Directions for this task: Return only that part of the material below which starts with the line containing "filter_isRw_initEvents, hevs, List.append_nil]" and goes on through the line containing "Levels.applyAll_rw_of_filter_isRw hevs, applyAll_initEvents_rw]", restated exactly.
----- Available records -----
/-- If a list has no event on R/W, no beginning of it has one. -/
theorem filter_isRw_take {evs : List Event} (h : evs.filter Event.isRw = []) (k : Nat) :
    (evs.take k).filter Event.isRw = [] :=
  filter_isRw_eq_nil_iff.2 fun ev hev => filter_isRw_eq_nil_iff.1 h ev (List.mem_of_mem_take hev)

/-- A nibble transfer has no event on R/W (R107). -/
theorem filter_isRw_writeNibble (w : Width) (n : Nibble) : (writeNibble w n).filter Event.isRw = [] :=
  filter_isRw_eq_nil_iff.2 fun ev hev =>
    (isRw_and_wellFormed_of_ofTransport (List.all_eq_true.1 (writeNibble_ofTransport w n) ev hev)).1

namespace Machine

/-- S4 is the only move of the initialization with an event on R/W (R164): S0 drives register-select, and the others
transfer a nibble or do nothing. -/
theorem filter_isRw_initAction (w : Width) {st : InitStep} (h : st ≠ .s4) :
    (initAction w st).filter Event.isRw = [] := by
  cases st with
  | s0 | done => rfl
  | s1 | s2 => exact filter_isRw_writeNibble w 0x3
  | s3 =>
    cases w with
    | four => exact filter_isRw_writeNibble .four 0x2
    | eight => rfl
  | s4 => exact absurd rfl h

/-- No operation of R123 to R136 has an event on R/W (R138). -/
theorem filter_isRw_eventsOf {i : Instr} (hc : i.hostCallable = true) (w : Width) :
    (eventsOf w i).filter Event.isRw = [] :=
  filter_isRw_eq_nil_iff.2 fun _ hev => (isRw_and_wellFormed_of_mem_eventsOf hc hev).1

/-- No sequence of operations has an event on R/W (R138). -/
theorem filter_isRw_flatMap_eventsOf {ops : List Instr} (hops : ∀ i ∈ ops, i.hostCallable = true) (w : Width) :
    (ops.flatMap (eventsOf w)).filter Event.isRw = [] :=
  filter_isRw_eq_nil_iff.2 fun _ hev => by
    obtain ⟨i, hi, hmem⟩ := List.mem_flatMap.1 hev
    exact filter_isRw_eq_nil_iff.1 (filter_isRw_eventsOf (hops i hi) w) _ hmem

/-- The initialization's list is the actions of S0 to S3, none with an event on R/W, and then the event of S4 (R164,
R166). -/
theorem initEvents_eq_append_set_rw (w : Width) :
    ∃ before, before.filter Event.isRw = [] ∧ initEvents w = before ++ [.set .rw false] := by
  refine ⟨initAction w .s0 ++ initAction w .s1 ++ initAction w .s2 ++ initAction w .s3, ?_, rfl⟩
  simp [filter_isRw_initAction]

/-- The initialization has exactly one event on R/W, the low level (R164). -/
theorem filter_isRw_initEvents (w : Width) : (initEvents w).filter Event.isRw = [.set .rw false] := by
  obtain ⟨before, hbefore, heq⟩ := initEvents_eq_append_set_rw w
  rw [heq, List.filter_append, hbefore]
  rfl

/-- Before its last event the initialization has no event on R/W (R164). -/
theorem filter_isRw_initEvents_take {w : Width} {k : Nat} (hk : k < (initEvents w).length) :
    ((initEvents w).take k).filter Event.isRw = [] := by
  obtain ⟨before, hbefore, heq⟩ := initEvents_eq_append_set_rw w
  rw [heq, List.length_append, List.length_singleton] at hk
  rw [heq, List.take_append_of_le_length (Nat.le_of_lt_succ hk), filter_isRw_take hbefore]

/-- The whole initialization leaves R/W low, at whatever level it found it (R164). -/
theorem applyAll_initEvents_rw (w : Width) (lv : Levels) : (lv.applyAll (initEvents w)).rw = .low := by
  obtain ⟨before, -, heq⟩ := initEvents_eq_append_set_rw w
  rw [heq, Levels.applyAll_append]
  rfl

/-- While INITIALIZING the trace is the initialization's list up to some event before its end (R165). -/
theorem trace_of_traceShape_initializing {s : State} (h : TraceShape s) (hphase : s.phase = .initializing) :
    ∃ k, k < (initEvents s.width).length ∧ s.trace = (initEvents s.width).take k := by
  cases hf : s.inFlight with
  | none =>
    rw [TraceShape, hphase, hf] at h
    exact ⟨_, initOffset_lt h.1, h.2⟩
  | some f =>
    rw [TraceShape, hphase, hf] at h
    obtain ⟨-, hk, -, htrace⟩ := h
    exact ⟨f.index, hk, htrace⟩

/-- When READY the trace is the whole initialization and then events of which none is on R/W: those of operations and of
the part of the running one (R138, R211). -/
theorem trace_of_traceShape_ready {s : State} (h : TraceShape s) (hphase : s.phase = .ready) :
    ∃ evs, evs.filter Event.isRw = [] ∧ s.trace = initEvents s.width ++ evs := by
  cases hf : s.inFlight with
  | none =>
    rw [TraceShape, hphase, hf] at h
    obtain ⟨-, ops, hops, htrace⟩ := h
    exact ⟨_, filter_isRw_flatMap_eventsOf hops s.width, htrace⟩
  | some f =>
    rw [TraceShape, hphase, hf] at h
    obtain ⟨-, hc, -, tr, ⟨ops, hops, rfl⟩, htrace⟩ := h
    refine ⟨ops.flatMap (eventsOf s.width) ++ (eventsOf s.width f.op).take f.index, ?_, ?_⟩
    · rw [List.filter_append, filter_isRw_flatMap_eventsOf hops, filter_isRw_take (filter_isRw_eventsOf hc s.width),
        List.append_nil]
    · rw [htrace, List.append_assoc]

/-- The move at S4 appends `SET(RW, 0)` and leaves R/W low (R160, R164). -/
theorem initAdvance_s4_rw {s : State} (h : s.initStep = .s4) :
    (initAdvance s).trace = s.trace ++ [.set .rw false] ∧ (initAdvance s).lv.rw = .low := by
  rw [initAdvance_trace, initAdvance_lv, h]
  exact ⟨rfl, rfl⟩

/-- While INITIALIZING no event on R/W has been emitted, and R/W is at its initial level (R164). -/
theorem Coherent.rw_of_initializing {p : Params} {s : State} (h : Coherent p s) (hphase : s.phase = .initializing) :
    s.trace.filter Event.isRw = [] ∧ s.lv.rw = p.pinInit.rw := by
  obtain ⟨k, hk, htrace⟩ := trace_of_traceShape_initializing h.shape hphase
  have hnone : s.trace.filter Event.isRw = [] := by rw [htrace, filter_isRw_initEvents_take hk]
  exact ⟨hnone, by rw [h.lv, Levels.applyAll_rw_of_filter_isRw hnone]⟩

/-- When READY `SET(RW, 0)` is the only event on R/W so far, and R/W is low (R164). -/
theorem Coherent.rw_of_ready {p : Params} {s : State} (h : Coherent p s) (hphase : s.phase = .ready) :
    s.trace.filter Event.isRw = [.set .rw false] ∧ s.lv.rw = .low := by
  obtain ⟨evs, hevs, htrace⟩ := trace_of_traceShape_ready h.shape hphase
  constructor
  · rw [htrace, List.filter_append, filter_isRw_initEvents, hevs, List.append_nil]
  · rw [h.lv, htrace, Levels.applyAll_append, Levels.applyAll_rw_of_filter_isRw hevs, applyAll_initEvents_rw]

/-- Settles O8: the initialization's one event on R/W is the last of its list, so the trace of a coherent state has it
exactly when the list is complete, and operations add none. -/
theorem readWriteDrivenLowExactlyOnce : Obligations.ReadWriteDrivenLowExactlyOnce :=
  ⟨fun s hs hs4 => ⟨initAdvance s, step_of_initializing hs, initAdvance_s4_rw hs4⟩,
    fun w _ => filter_isRw_initAction w,
    fun w _ hi => filter_isRw_eventsOf (hostCallable_of_ne_init hi) w,
    fun _ _ => Coherent.rw_of_initializing,
    fun _ _ => Coherent.rw_of_ready⟩

end Machine

end Sys2Proof
end

section
/-! The decoder against the encoder: the bits of each command byte, the word of each row read back (R72), and the command
bytes that no row has (R73). The statements about the decoder and the encoder's range settled. -/

namespace Sys2Proof

section Bytes

/-- Two bytes are equal when their eight bits are. -/
theorem byte_eq_iff {a b : Byte} :
    a = b ↔ a.getLsbD 0 = b.getLsbD 0 ∧ a.getLsbD 1 = b.getLsbD 1 ∧ a.getLsbD 2 = b.getLsbD 2 ∧
      a.getLsbD 3 = b.getLsbD 3 ∧ a.getLsbD 4 = b.getLsbD 4 ∧ a.getLsbD 5 = b.getLsbD 5 ∧
      a.getLsbD 6 = b.getLsbD 6 ∧ a.getLsbD 7 = b.getLsbD 7 := by
  refine ⟨fun h => by simp [h], fun ⟨h0, h1, h2, h3, h4, h5, h6, h7⟩ => BitVec.eq_of_getLsbD_eq fun k hk => ?_⟩
  interval_cases k <;> assumption

/-- A bit of a byte as a digit of its number. -/
theorem getLsbD_eq_true_iff (b : Byte) (k : Nat) : b.getLsbD k = true ↔ b.toNat / 2 ^ k % 2 = 1 := by
  simp [BitVec.getLsbD, Nat.testBit_eq_decide_div_mod_eq]

/-- Bits 1:0 of a byte are 0 when each of the two is. -/
theorem and_three_eq_zero_iff {b : Byte} : b &&& 0x03 = 0 ↔ b.getLsbD 0 = false ∧ b.getLsbD 1 = false := by
  simp [byte_eq_iff]

/-- A byte whose bits 1:0 are not 0 is no multiple of four. -/
theorem toNat_mod_four_ne_zero {b : Byte} (h : b &&& 0x03 ≠ 0) : b.toNat % 4 ≠ 0 := by
  simp only [Ne, and_three_eq_zero_iff, ← Bool.not_eq_true, getLsbD_eq_true_iff] at h
  omega

end Bytes

section Fields

/-! A field's bit is the boolean that the decoder reads there (R70). -/

@[simp] theorem getElem_boolBit (v : Bool) {k : Nat} (hk : k < 8) : (boolBit v)[k] = (decide (k = 0) && v) := by
  cases v <;> simp [boolBit]

theorem entryDir_bit_ite (v : Bool) : (if v then EntryDir.increment else .decrement).bit = boolBit v := by
  cases v <;> rfl
theorem shiftDir_bit_ite (v : Bool) : (if v then ShiftDir.right else .left).bit = boolBit v := by cases v <;> rfl
theorem lineCount_bit_ite (v : Bool) : (if v then LineCount.two else .one).bit = boolBit v := by cases v <;> rfl
theorem charGrid_bit_ite (v : Bool) : (if v then CharGrid.grid5x11 else .grid5x8).bit = boolBit v := by
  cases v <;> rfl
theorem width_bit_eq (w : Width) : w.bit = boolBit w.eightBits := by cases w <;> rfl

end Fields

section Readings

variable {w : Width} {b : Byte}

/-- A right reading of a command byte: an instruction whose word carries the byte and whose operands fit its fields (R72),
or the rejection of a byte that R73 lists. -/
def CommandReading (w : Width) (b : Byte) : Except DecodeReject Instr → Prop
  | .ok i => encodeWord w i = some ⟨false, b⟩ ∧ i.canonical = i
  | .error _ => neverSent w b = true

/-- To read a byte as an instruction, it is enough that the encoder rebuilds the byte. -/
theorem commandReading_ok {i : Instr} {c : Byte} (hword : encodeWord w i = some ⟨false, c⟩) (hfit : i.canonical = i)
    (hc : c = b) : CommandReading w b (.ok i) := ⟨hc ▸ hword, hfit⟩

theorem canonical_setDdram_masked (a : Byte) : (Instr.setDdram (a &&& 0x7F)).canonical = .setDdram (a &&& 0x7F) := by
  rw [Instr.canonical, BitVec.and_assoc, BitVec.and_self]

theorem canonical_setCgram_masked (a : Byte) : (Instr.setCgram (a &&& 0x3F)).canonical = .setCgram (a &&& 0x3F) := by
  rw [Instr.canonical, BitVec.and_assoc, BitVec.and_self]

/-- The FUNCTION byte of the other width is never sent (R73, R87). -/
theorem neverSent_encFunction_of_ne {v w : Width} (h : v ≠ w) (lines : LineCount) (grid : CharGrid) :
    neverSent w (encFunction v lines grid) = true := by
  revert h
  cases v <;> cases w <;> cases lines <;> cases grid <;> decide

/-- Set spare bits make a byte of the two ranges of R73 one that is never sent. -/
theorem neverSent_of_spare
    (hrange : (0x11 ≤ b.toNat ∧ b.toNat ≤ 0x1F) ∨ (0x21 ≤ b.toNat ∧ b.toNat ≤ 0x3F)) (hspare : b &&& 0x03 ≠ 0) :
    neverSent w b = true := by
  have hbits : (b &&& 0x03 != 0) = true := bne_iff_ne.2 hspare
  simp only [neverSent, hbits]
  obtain h | h := hrange <;> simp [h]

/-! Bit by bit from the top: a byte with this highest set bit is rebuilt by the encoder of its row from the fields below
(R61 to R69), or a spare bit makes it one that R73 lists. -/

theorem encDdram_of_bits (h7 : b.getLsbD 7 = true) : encDdram (b &&& 0x7F) = b := by
  simp_all [encDdram, byte_eq_iff]

variable (h7 : ¬ b.getLsbD 7 = true)
include h7

theorem encCgram_of_bits (h6 : b.getLsbD 6 = true) : encCgram (b &&& 0x3F) = b := by
  simp_all [encCgram, byte_eq_iff]

variable (h6 : ¬ b.getLsbD 6 = true)
include h6

theorem encFunction_of_bits (h5 : b.getLsbD 5 = true) (hspare : ¬ b &&& 0x03 ≠ 0)
    (h4 : ¬ b.getLsbD 4 ≠ w.eightBits) :
    encFunction w (if b.getLsbD 3 then .two else .one) (if b.getLsbD 2 then .grid5x11 else .grid5x8) = b := by
  rw [not_not, and_three_eq_zero_iff] at hspare
  rw [encFunction, width_bit_eq, lineCount_bit_ite, charGrid_bit_ite]
  simp_all [byte_eq_iff]

theorem neverSent_of_function_spare (h5 : b.getLsbD 5 = true) (hspare : b &&& 0x03 ≠ 0) : neverSent w b = true := by
  refine neverSent_of_spare (.inr ?_) hspare
  have hmod := toNat_mod_four_ne_zero hspare
  have hlt : b.toNat < 256 := b.isLt
  simp only [getLsbD_eq_true_iff] at h7 h6 h5
  omega

theorem neverSent_of_function_width (h5 : b.getLsbD 5 = true) (hspare : ¬ b &&& 0x03 ≠ 0)
    (h4 : b.getLsbD 4 ≠ w.eightBits) : neverSent w b = true := by
  obtain ⟨v, hv, hne⟩ : ∃ v : Width, ¬ b.getLsbD 4 ≠ v.eightBits ∧ v ≠ w := by
    cases w with
    | four => exact ⟨.eight, by simpa [Width.eightBits] using h4, by decide⟩
    | eight => exact ⟨.four, by simpa [Width.eightBits] using h4, by decide⟩
  rw [← encFunction_of_bits h7 h6 h5 hspare hv]
  exact neverSent_encFunction_of_ne hne _ _

variable (h5 : ¬ b.getLsbD 5 = true)
include h5

theorem encShiftDisplay_of_bits (h4 : b.getLsbD 4 = true) (hspare : ¬ b &&& 0x03 ≠ 0) (h3 : b.getLsbD 3 = true) :
    encShiftDisplay (if b.getLsbD 2 then .right else .left) = b := by
  rw [not_not, and_three_eq_zero_iff] at hspare
  rw [encShiftDisplay, shiftDir_bit_ite]
  simp_all [byte_eq_iff]

theorem encShiftCursor_of_bits (h4 : b.getLsbD 4 = true) (hspare : ¬ b &&& 0x03 ≠ 0) (h3 : ¬ b.getLsbD 3 = true) :
    encShiftCursor (if b.getLsbD 2 then .right else .left) = b := by
  rw [not_not, and_three_eq_zero_iff] at hspare
  rw [encShiftCursor, shiftDir_bit_ite]
  simp_all [byte_eq_iff]

theorem neverSent_of_shift_spare (h4 : b.getLsbD 4 = true) (hspare : b &&& 0x03 ≠ 0) : neverSent w b = true := by
  refine neverSent_of_spare (.inl ?_) hspare
  have hmod := toNat_mod_four_ne_zero hspare
  have hlt : b.toNat < 256 := b.isLt
  simp only [getLsbD_eq_true_iff] at h7 h6 h5 h4
  omega

variable (h4 : ¬ b.getLsbD 4 = true)
include h4

theorem encDisplay_of_bits (h3 : b.getLsbD 3 = true) :
    encDisplay (b.getLsbD 2) (b.getLsbD 1) (b.getLsbD 0) = b := by
  simp_all [encDisplay, byte_eq_iff]

variable (h3 : ¬ b.getLsbD 3 = true)
include h3

theorem encEntry_of_bits (h2 : b.getLsbD 2 = true) :
    encEntry (if b.getLsbD 1 then .increment else .decrement) (b.getLsbD 0) = b := by
  rw [encEntry, entryDir_bit_ite]
  simp_all [byte_eq_iff]

variable (h2 : ¬ b.getLsbD 2 = true)
include h2

theorem encHome_of_bits (h1 : b.getLsbD 1 = true) (h0 : ¬ b.getLsbD 0 = true) : encHome = b := by
  simp_all [encHome, byte_eq_iff]

theorem neverSent_of_home_spare (h1 : b.getLsbD 1 = true) (h0 : b.getLsbD 0 = true) : neverSent w b = true := by
  have hb : b = 0x03 := by simp_all [byte_eq_iff]
  simp [neverSent, hb]

variable (h1 : ¬ b.getLsbD 1 = true)
include h1

theorem encClear_of_bits (h0 : b.getLsbD 0 = true) : encClear = b := by
  simp_all [encClear, byte_eq_iff]

theorem neverSent_of_no_opcode (h0 : ¬ b.getLsbD 0 = true) : neverSent w b = true := by
  have hb : b = 0x00 := by simp_all [byte_eq_iff]
  simp [neverSent, hb]

end Readings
-----
Written answer:
  · rw [htrace, List.filter_append, filter_isRw_initEvents, hevs, List.append_nil]
  · rw [h.lv, htrace, Levels.applyAll_append, Levels.applyAll_rw_of_filter_isRw hevs, applyAll_initEvents_rw]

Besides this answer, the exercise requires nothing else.